PROBLEM TO SOLVE — Go through the data below and copy each line that includes "List".

-------- RECORDS SHOWN

/-- R131, R77: INDEX. Its byte, its pixel (the slot as the last commit left it), its commit (at slot
hash(px), which need not be k), and TruncatedInput(2), the only error it can have. -/
def Obligations.IndexEmitsTheCacheSlot : Prop :=
  ∀ (s : State) (k : BitVec 6) (rest : List Byte),
    decode (.unit .opcode ((0#2 ++ k) :: rest)) = .ok (.index k, rest) ∧
    (s.pos.toNat + 1 ≤ s.inLen.toNat → s.outIndex.toNat + 1 ≤ s.total.toNat →
      ∃ t, exec (.index k) s = .next t ∧ Committed s t (cacheLookup s k) 1 1) ∧
    (s.inLen.toNat ≤ s.pos.toNat → ∃ t, exec (.index k) s = .next t ∧ Raised s t .truncatedInput 2)

/-- R124, R78: DIFF. Its byte, its pixel (each channel moved by field - 2 modulo 256, alpha kept), its
commit, and TruncatedInput(2), the only error it can have. -/
def Obligations.DiffMovesEachChannel : Prop :=
  ∀ (s : State) (rr gg bb : BitVec 2) (rest : List Byte),
    decode (.unit .opcode ((1#2 ++ rr ++ gg ++ bb) :: rest)) = .ok (.diff rr gg bb, rest) ∧
    (s.pos.toNat + 1 ≤ s.inLen.toNat → s.outIndex.toNat + 1 ≤ s.total.toNat →
      ∃ t px, exec (.diff rr gg bb) s = .next t ∧ Committed s t px 1 1 ∧
        Shifted px.r s.lastPixel.r (rr.toNat - 2) ∧ Shifted px.g s.lastPixel.g (gg.toNat - 2) ∧
        Shifted px.b s.lastPixel.b (bb.toNat - 2) ∧ px.a = s.lastPixel.a) ∧
    (s.inLen.toNat ≤ s.pos.toNat → ∃ t, exec (.diff rr gg bb) s = .next t ∧ Raised s t .truncatedInput 2)

/-- R125, R79: LUMA. Its bytes, its pixel (dg = field - 32, dr and db biased by dg, modulo 256, alpha
kept), its commit, and TruncatedInput(3) when the second byte is absent. -/
def Obligations.LumaMovesEachChannel : Prop :=
  ∀ (s : State) (gg : BitVec 6) (rr bb : BitVec 4) (rest : List Byte),
    decode (.unit .opcode ((2#2 ++ gg) :: (rr ++ bb) :: rest)) = .ok (.luma gg rr bb, rest) ∧
    (s.pos.toNat + 2 ≤ s.inLen.toNat → s.outIndex.toNat + 1 ≤ s.total.toNat →
      ∃ t px, exec (.luma gg rr bb) s = .next t ∧ Committed s t px 1 2 ∧
        Shifted px.r s.lastPixel.r (rr.toNat - 8 + (gg.toNat - 32)) ∧
        Shifted px.g s.lastPixel.g (gg.toNat - 32) ∧
        Shifted px.b s.lastPixel.b (bb.toNat - 8 + (gg.toNat - 32)) ∧ px.a = s.lastPixel.a) ∧
    (s.pos.toNat < s.inLen.toNat → s.inLen.toNat < s.pos.toNat + 2 →
      ∃ t, exec (.luma gg rr bb) s = .next t ∧ Raised s t .truncatedInput 3)

/-- R133, R80: RUN. Its byte, its n = field + 1 copies of last_pixel at consecutive indices, one cache
store, and TruncatedInput(4) with no pixel written when the run would pass TOTAL. -/
def Obligations.RunRepeatsTheLastPixel : Prop :=
  ∀ (s : State) (n : BitVec 6) (rest : List Byte),
    (n.toNat < 62 → decode (.unit .opcode ((3#2 ++ n) :: rest)) = .ok (.run n, rest)) ∧
    (s.pos.toNat + 1 ≤ s.inLen.toNat → s.outIndex.toNat + (n.toNat + 1) ≤ s.total.toNat →
      ∃ t, exec (.run n) s = .next t ∧ Committed s t s.lastPixel (n.toNat + 1) 1) ∧
    (s.pos.toNat + 1 ≤ s.inLen.toNat → s.total.toNat < s.outIndex.toNat + (n.toNat + 1) →
      ∃ t, exec (.run n) s = .next t ∧ Raised s t .truncatedInput 4)

/-- R111, R113, R115, R117, R150: an opcode's three errors, in their priority, and that an opcode that
raises changes only STATUS. -/
def Obligations.OpcodeErrorsComeInPriority : Prop :=
  ∀ (s : State) (i : Instr), opcodeLength i ≠ 0 → ∃ t, exec i s = .next t ∧
    (s.inLen.toNat ≤ s.pos.toNat → Raised s t .truncatedInput 2) ∧
    (s.pos.toNat < s.inLen.toNat → s.inLen.toNat < s.pos.toNat + opcodeLength i →
      Raised s t .truncatedInput 3) ∧
    (s.pos.toNat + opcodeLength i ≤ s.inLen.toNat → s.total.toNat < s.outIndex.toNat + copies i →
      Raised s t .truncatedInput 4)

/-- R127: the hash is the exact weighted sum modulo 64; the sum is at most 6630 and fits 13 bits; reducing
each product, and each partial sum, first gives the same slot; and the rule's three values. -/
def Obligations.HashIsTheWeightedSumMod64 : Prop :=
  (∀ p : Pixel,
    (pixelHash p).toNat = (p.r.toNat * 3 + p.g.toNat * 5 + p.b.toNat * 7 + p.a.toNat * 11) % 64 ∧
    p.r.toNat * 3 + p.g.toNat * 5 + p.b.toNat * 7 + p.a.toNat * 11 ≤ 6630 ∧ 6630 < 2 ^ 13 ∧
    (pixelHash p).toNat = (3 * p.r.toNat % 64 + 5 * p.g.toNat % 64 + 7 * p.b.toNat % 64 + 11 * p.a.toNat % 64) % 64 ∧
    (pixelHash p).toNat =
      (((3 * p.r.toNat + 5 * p.g.toNat) % 64 + 7 * p.b.toNat) % 64 + 11 * p.a.toNat) % 64) ∧
  pixelHash ⟨0, 0, 0, 0⟩ = 0 ∧ pixelHash ⟨0, 0, 0, 255⟩ = 53 ∧ pixelHash ⟨255, 255, 255, 255⟩ = 38

/-- R118, R119: after any opcode that commits, INDEX of the slot it stored gives its pixel again and
leaves the cache as it is. -/
def Obligations.IndexAfterACommitGivesThePixelAgain : Prop :=
  ∀ (s t : State) (i : Instr), opcodeLength i ≠ 0 → exec i s = .next t → t.done = false →
    t.pos.toNat + 1 ≤ t.inLen.toNat → t.outIndex.toNat + 1 ≤ t.total.toNat →
    ∃ u, exec (.index (pixelHash t.lastPixel)) t = .next u ∧ u.lastPixel = t.lastPixel ∧
      ∀ k, cacheLookup u k = cacheLookup t k

/-- R126: RGB, DIFF, LUMA and RUN never change alpha, whether they commit or raise. -/
def Obligations.OnlyRgbaAndIndexChangeAlpha : Prop :=
  ∀ (s t : State) (i : Instr), exec i s = .next t → opcodeLength i ≠ 0 →
    (∀ r g b a, i ≠ .rgba r g b a) → (∀ k, i ≠ .index k) → t.lastPixel.a = s.lastPixel.a

/-- R142: every PIXEL_LAYOUT is a bijection, and the default lays r, g, b, a at offsets 0 to 3. -/
def Obligations.PixelLayoutIsABijection : Prop :=
  (∀ l : PixelLayout, Function.Bijective (layoutWord l)) ∧
  (∀ p : Pixel, wordBytes (layoutWord .rgba8Bytes p) = [p.r, p.g, p.b, p.a] ∧
    (layoutWord .rgba8Bytes p).toNat =
      p.r.toNat * 2 ^ 24 + p.g.toNat * 2 ^ 16 + p.b.toNat * 2 ^ 8 + p.a.toNat)

/-! ## The header and the footer -/

/-- R102, R104, R106, R108, R109: a header that passes its checks loads the fields (TOTAL the exact
product), zeroes the cache, seeds last_pixel and goes on to the opcodes, or to the footer if TOTAL is
0; no sink word is written. -/
def Obligations.HeaderLoadsAndInitialises : Prop :=
  ∀ (s : State) (w h : Word) (c k : Byte), 14 ≤ s.inLen.toNat →
    w.toNat * h.toNat ≤ s.outCap.toNat → s.outBase.toNat + 4 * (w.toNat * h.toNat) ≤ 2 ^ 32 →
    ∃ t, exec (.header 0x716F6966 w h c k) s = .next t ∧
      t.width = w ∧ t.height = h ∧ t.channels = c ∧ t.colorspace = k ∧
      t.total.toNat = w.toNat * h.toNat ∧
      (∀ j, cacheLookup t j = ⟨0, 0, 0, 0⟩) ∧ t.lastPixel = ⟨0, 0, 0, 255⟩ ∧
      t.outIndex = 0 ∧ t.pos = 14 ∧
      t.phase = (if w.toNat * h.toNat = 0 then .footer else .ops) ∧
      SameParams s t ∧ SameStatus s t ∧ SamePlatform s t ∧ SameSink s t

/-- R150, R103, R107, R104: the header's four errors in their priority. The fields are loaded before
the allocation check and stay 0 or old before it. -/
def Obligations.HeaderErrorsComeInPriority : Prop :=
  ∀ (s : State) (m w h : Word) (c k : Byte), ∃ t, exec (.header m w h c k) s = .next t ∧
    (s.inLen.toNat < 14 → Raised s t .truncatedInput 1) ∧
    (14 ≤ s.inLen.toNat → m ≠ 0x716F6966 → Raised s t .formatMismatch 1) ∧
    (14 ≤ s.inLen.toNat → m = 0x716F6966 → s.outCap.toNat < w.toNat * h.toNat →
      Raised (loadHeader w h c k s) t .allocationFailure 1) ∧
    (14 ≤ s.inLen.toNat → m = 0x716F6966 → w.toNat * h.toNat ≤ s.outCap.toNat →
      2 ^ 32 < s.outBase.toNat + 4 * (w.toNat * h.toNat) →
      Raised (loadHeader w h c k s) t .allocationFailure 2)

/-- R105: CHANNELS and COLORSPACE are never read by the decode: a BLK step from two states that differ
only there answers two states that differ only there. -/
def Obligations.ChannelsAndColorspaceChangeNothing : Prop :=
  ∀ (s b t : State) (c k : Byte), BlkMoves s b → step s = .next t →
    ∃ c' k', step { s with channels := c, colorspace := k } =
      .next { t with channels := c', colorspace := k' }

/-- R132, R108: a decode that passes the allocation check starts the same whatever the cache and
last_pixel held. -/
def Obligations.DecodeForgetsTheOldCache : Prop :=
  ∀ (s : State) (w h : Word) (c k : Byte) (cache : Vector Pixel 64) (last : Pixel),
    14 ≤ s.inLen.toNat → w.toNat * h.toNat ≤ s.outCap.toNat →
    s.outBase.toNat + 4 * (w.toNat * h.toNat) ≤ 2 ^ 32 →
    exec (.header 0x716F6966 w h c k) { s with cache := cache, lastPixel := last } =
      exec (.header 0x716F6966 w h c k) s

/-- R136, R137, R138, R140: the footer unit. A matching footer completes with POS past it, whatever
follows; a short one raises TruncatedInput(5); the first byte that differs is named. -/
def Obligations.FooterIsComparedByteByByte : Prop :=
  ∀ (s : State) (f0 f1 f2 f3 f4 f5 f6 f7 : Byte),
    ∃ m t, decode (.unit .footer [f0, f1, f2, f3, f4, f5, f6, f7]) = .ok (.footer m, []) ∧
      exec (.footer m) s = .next t ∧
      (s.inLen.toNat < s.pos.toNat + 8 → Raised s t .truncatedInput 5) ∧
      (s.pos.toNat + 8 ≤ s.inLen.toNat → [f0, f1, f2, f3, f4, f5, f6, f7] = [0, 0, 0, 0, 0, 0, 0, 1] →
        Completed s t ∧ t.matched = s.matched ∧ t.pos.toNat = s.pos.toNat + 8) ∧
      (s.pos.toNat + 8 ≤ s.inLen.toNat → ∀ j < 8,
        [f0, f1, f2, f3, f4, f5, f6, f7].take j = [0, 0, 0, 0, 0, 0, 0, 1].take j →
        [f0, f1, f2, f3, f4, f5, f6, f7][j]? ≠ [0, 0, 0, 0, 0, 0, 0, (1 : Byte)][j]? →
        Raised s t .invalidEndMarker (j + 1))

/-! ## The sniffer -/

/-- R97, R98, R99, R100: the sniff unit compares the first four bytes, reads nothing when IN_LEN < 4,
never raises, and changes STATUS alone. -/
def Obligations.SniffComparesTheMagic : Prop :=
  ∀ (s b : State), BlkMoves s b → s.phase = .sniff →
    (s.inLen.toNat < 4 →
      ∃ t, step s = .next t ∧ Completed b t ∧ t.pos = b.pos ∧ t.matched = false) ∧
    (∀ m0 m1 m2 m3 : Byte, 4 ≤ s.inLen.toNat → Placed s 0 [m0, m1, m2, m3] →
      ∃ t, step s = .next t ∧ Completed b t ∧ t.pos = b.pos ∧
        (t.matched = true ↔ m0 = 0x71 ∧ m1 = 0x6F ∧ m2 = 0x69 ∧ m3 = 0x66))

/-- R101: on the same stream, when IN_LEN is at least 14, MATCH = 1 exactly when the header unit does not
raise FormatMismatch; when it is less, the header unit raises TruncatedInput(1) whatever the stream is. -/
def Obligations.SniffAgreesWithTheHeaderUnit : Prop :=
  ∀ s : State, s.rst = false → s.inbox = [] → s.err = .noError →
    (14 ≤ s.inLen.toNat → ∀ hdr : List Byte, hdr.length = 14 → Placed s 0 hdr →
      ∃ t u, step { s with phase := .sniff } = .next t ∧ step { s with phase := .header } = .next u ∧
        (t.matched = true ↔ u.err ≠ .formatMismatch)) ∧
    (s.inLen.toNat < 14 →
      ∃ u, step { s with phase := .header } = .next u ∧ Raised { s with phase := .header } u .truncatedInput 1)

/-! ## HOST's commands -/

/-- R88, R91, R92: CMD_SNIFF: the CTRL writes that are it, its start while PHASE is IDLE, and, while a
command runs, IE alone. -/
def Obligations.CmdSniffStartsASniffWhenIdle : Prop :=
  (∀ v : Word, v.toNat % 4 = 1 → decode (.csrWrite 0x00 v) = .ok (.cmdSniff (v.getLsbD 2), [])) ∧
  ∀ (s : State) (ie : Bool), ∃ t, exec (.cmdSniff ie) s = .next t ∧ t.ie = ie ∧
    (s.phase = .idle → t.done = false ∧ t.ok = false ∧ t.err = .noError ∧ t.detail = 0 ∧
      t.phase = .sniff ∧ t.matched = s.matched) ∧
    (s.phase ≠ .idle → t.phase = s.phase ∧ SameStatus s t) ∧
    t.inLen = s.inLen ∧ t.outBaseHi = s.outBaseHi ∧ t.outCap = s.outCap ∧
    SameHeader s t ∧ SameDatapath s t ∧ SamePlatform s t ∧ SameSink s t

/-- R89, R91, R92: CMD_DECODE: the CTRL writes that are it, its start while PHASE is IDLE, and, while a
command runs, IE alone. -/
def Obligations.CmdDecodeStartsADecodeWhenIdle : Prop :=
  (∀ v : Word, v.toNat % 4 = 2 → decode (.csrWrite 0x00 v) = .ok (.cmdDecode (v.getLsbD 2), [])) ∧
  ∀ (s : State) (ie : Bool), ∃ t, exec (.cmdDecode ie) s = .next t ∧ t.ie = ie ∧
    (s.phase = .idle → t.done = false ∧ t.ok = false ∧ t.err = .noError ∧ t.detail = 0 ∧
      t.phase = .header ∧ t.matched = s.matched ∧ t.pos = 0 ∧ t.outIndex = 0 ∧ t.width = 0 ∧
      t.height = 0 ∧ t.channels = 0 ∧ t.colorspace = 0 ∧ t.total = 0 ∧
      t.lastPixel = s.lastPixel ∧ t.cache = s.cache) ∧
    (s.phase ≠ .idle → t.phase = s.phase ∧ SameStatus s t ∧ SameHeader s t ∧ SameDatapath s t) ∧
    t.inLen = s.inLen ∧ t.outBaseHi = s.outBaseHi ∧ t.outCap = s.outCap ∧ SamePlatform s t ∧
    ∀ a, t.sink.read a = s.sink.read a

/-- R90, R92: a CTRL write with both command bits set starts nothing, whatever PHASE is; IE is set. -/
def Obligations.CmdNoneBothStartsNothing : Prop :=
  (∀ v : Word, v.toNat % 4 = 3 → decode (.csrWrite 0x00 v) = .ok (.cmdNoneBoth (v.getLsbD 2), [])) ∧
  ∀ (s : State) (ie : Bool), ∃ t, exec (.cmdNoneBoth ie) s = .next t ∧ t.ie = ie ∧
    t.phase = s.phase ∧ SameStatus s t ∧
    t.inLen = s.inLen ∧ t.outBaseHi = s.outBaseHi ∧ t.outCap = s.outCap ∧
    SameHeader s t ∧ SameDatapath s t ∧ SamePlatform s t ∧ SameSink s t

/-- R93: the acknowledgement clears DONE and nothing else; irq falls. -/
def Obligations.AckDoneClearsDoneOnly : Prop :=
  ∀ (s : State) (v : Word),
    (v.toNat / 2 % 2 = 1 → decode (.csrWrite 0x04 v) = .ok (.ackDone, [])) ∧
    ∃ t, exec .ackDone s = .next t ∧ t.done = false ∧ t.irq = false ∧
      t.ok = s.ok ∧ t.matched = s.matched ∧ t.err = s.err ∧ t.detail = s.detail ∧ t.phase = s.phase ∧
      SameParams s t ∧ SameHeader s t ∧ SameDatapath s t ∧ SamePlatform s t ∧ SameSink s t

/-- R92: every HOST write to CTRL sets IE to bit 2 of the value, at any PHASE, and irq follows at once
(R155). R28: one with bits 1:0 = 00 starts no command and changes nothing else. -/
def Obligations.EveryCtrlWriteSetsIe : Prop :=
  ∀ (s b : State) (v : Word), s.rst = false → HostMoves s (.csrWrite .word s.csrBase v) b →
    (∃ t, step s = .next t ∧ t.ie = v.getLsbD 2 ∧ t.irq = (t.done && v.getLsbD 2)) ∧
    (v.toNat % 4 = 0 → step s = .next { b with ie := v.getLsbD 2 })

----------------

ANSWER BOX —
  ∀ (s : State) (k : BitVec 6) (rest : List Byte),
  ∀ (s : State) (rr gg bb : BitVec 2) (rest : List Byte),
  ∀ (s : State) (gg : BitVec 6) (rr bb : BitVec 4) (rest : List Byte),
  ∀ (s : State) (n : BitVec 6) (rest : List Byte),
    (14 ≤ s.inLen.toNat → ∀ hdr : List Byte, hdr.length = 14 → Placed s 0 hdr →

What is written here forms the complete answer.